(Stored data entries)
/-- R50, R51, R55: READ_PARAM of a parameter the role may read answers the echo, the header, the type word and the value,
which is that of the maquette where SELECT is set and it holds one; an ID or an instance that does not exist is named in
DETAIL. R52, R66: READ_BATCH answers each of its items on its own, in their order, an item that fails with its status in the
header; an item refused for want of the role counts in CMD_AUTH_FAIL. -/
def Obligations.ParametersAreRead : Prop :=
  (∀ (s t : State) (dt : Nat) (q : Req) (role : Nat),
     Admitted (s.advance dt) q 0x0100 (idUnit (q.bits 4 15 0)) 0 2 true t role →
     let u := idUnit (q.bits 4 15 0)
     (∀ d, parDesc (q.bits 4 15 0) = some d → t.readFault role (q.bits 4 15 0) (q.bits 4 31 16) = none →
       let v := t.selectValue d (q.bits 4 31 16) ((q.w 5).getLsbD 0)
       ReplyFits t q ([q.w 4, BitVec.ofNat 32 v.length, t.typeWord (q.bits 4 15 0)] ++ v) →
       exec (.readParam dt q) s =
         .next (replied t t q 0x0100 u ([q.w 4, BitVec.ofNat 32 v.length, t.typeWord (q.bits 4 15 0)] ++ v))) ∧
     (parDesc (q.bits 4 15 0) = none → exec (.readParam dt q) s = .next (turnedAway t q 0x0100 u 0x0104 (q.bits 4 15 0))) ∧
     (∀ d, parDesc (q.bits 4 15 0) = some d → 1 ≤ role → d.hasInst (q.bits 4 31 16) = false →
       exec (.readParam dt q) s = .next (turnedAway t q 0x0100 u 0x0105 (q.bits 4 15 0)))) ∧
  (∀ (s t : State) (dt : Nat) (q : Req) (role : Nat), Admitted (s.advance dt) q 0x0103 0x0C 0 1 true t role →
     let n := q.bits 4 15 0
     let items := (q.rest 5).take n
     let ws := BitVec.ofNat 32 n :: items.flatMap (fun w => t.readItem role w ((q.w 4).getLsbD 16))
     let refused := items.filter (fun w => t.readFault role (bitsOf w.toNat 15 0) (bitsOf w.toNat 31 16) == some 0x0109)
     1 ≤ n → n ≤ 4096 → n ≤ (q.rest 5).length → ReplyFits t q ws →
     exec (.readBatch dt q) s = .next (replied t (t.count 0x0C03 0 refused.length) q 0x0103 0x0C ws))

/-- R8, R50, R58: WRITE_PARAM of one item without fault, with no commit pending and the maquette not full, puts its value, without
its reserved bits, and the writing session under its key into the maquette, and nothing in force changes; R64: with a commit
pending it answers BUSY. R50, R54 to R57: WRITE_LIVE of a class L parameter within its range and not one with a rule of its own
(TIM.UTC_OFFSET, the filter banks) sets the value in force at once, and nothing else; of a class M parameter it answers
READ_ONLY, of a value out of range VALUE_RANGE. R52, R58: WRITE_BATCH into the maquette writes all of its items where none has a
fault, and where the item of index `i` is the first with a fault answers that fault with the index and the ID in DETAIL and
writes none. -/
def Obligations.ParametersAreWritten : Prop :=
  (∀ (s t : State) (dt : Nat) (q : Req) (role : Nat) (x : WItem),
     let u := idUnit (q.bits 4 15 0)
     (Admitted (s.advance dt) q 0x0101 u 1 2 true t role → Req.item q = some x → t.ctl.commit = none →
       t.writeFault false x.kept = none →
       let maq := t.ctl.maquette.set x.key { session := q.session, val := .value x.kept.value }
       maq.length ≤ 524288 →
       exec (.writeParam dt q) s = .next (replied t { t with ctl := { t.ctl with maquette := maq } } q 0x0101 u [])) ∧
     (Admitted (s.advance dt) q 0x0101 u 1 0 true t role → t.ctl.commit ≠ none →
       exec (.writeParam dt q) s = .next (turnedAway t q 0x0101 u 0x010B 0))) ∧
  (∀ (s t : State) (dt : Nat) (q : Req) (role : Nat) (x : WItem) (d : PDesc),
     Admitted (s.advance dt) q 0x0102 (idUnit (q.bits 4 15 0)) 1 2 true t role → Req.item q = some x → parDesc x.id = some d →
     d.hasInst x.inst = true →
     let u := idUnit (q.bits 4 15 0)
     let v := x.kept.value
     (d.clsOn t.ident.variantM = .L → v.length = d.words → d.range.ok x.id v = true → x.id ≠ Par.TIM.UTC_OFFSET →
       x.id / 256 ≠ 6 → exec (.writeLive dt q) s = .next (replied t (t.setPar x.id x.inst v) q 0x0102 u [])) ∧
     (d.clsOn t.ident.variantM = .M → v.length = d.words → d.range.ok x.id v = true →
       exec (.writeLive dt q) s = .next (turnedAway t q 0x0102 u 0x0107 x.id)) ∧
     (v.length ≠ d.words ∨ d.range.ok x.id v = false →
       exec (.writeLive dt q) s = .next (turnedAway t q 0x0102 u 0x0106 x.id))) ∧
  (∀ (s t : State) (dt : Nat) (q : Req) (role : Nat) (l : List WItem),
     Admitted (s.advance dt) q 0x0104 0x0C 1 1 true t role → t.ctl.commit = none → (q.w 4).getLsbD 16 = false →
     1 ≤ q.bits 4 15 0 → q.bits 4 15 0 ≤ 4096 → itemsOf' (q.bits 4 15 0) (q.rest 5) = some l →
     (let maq := l.foldl (fun (m : AMap MaqEntry) x => m.set x.key { session := q.session, val := .value x.kept.value }) t.ctl.maquette
      (∀ x ∈ l, t.writeFault false x.kept = none) → maq.length ≤ 524288 →
      exec (.writeBatch dt q) s = .next (replied t { t with ctl := { t.ctl with maquette := maq } } q 0x0104 0x0C [])) ∧
     (∀ pre x post f, l = pre ++ x :: post → (∀ y ∈ pre, t.writeFault false y.kept = none) → t.writeFault false x.kept = some f →
      exec (.writeBatch dt q) s =
        .next (t.answer (t.sessionKey q) q 0x0104 0x0C (f, [detail pre.length x.id]))))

* _Work request_
Lines after the one containing "which is that" are left out; every line from the start of the entries through that line is restated word for word.

* _Task answer_
/-- R50, R51, R55: READ_PARAM of a parameter the role may read answers the echo, the header, the type word and the value,
which is that of the maquette where SELECT is set and it holds one; an ID or an instance that does not exist is named in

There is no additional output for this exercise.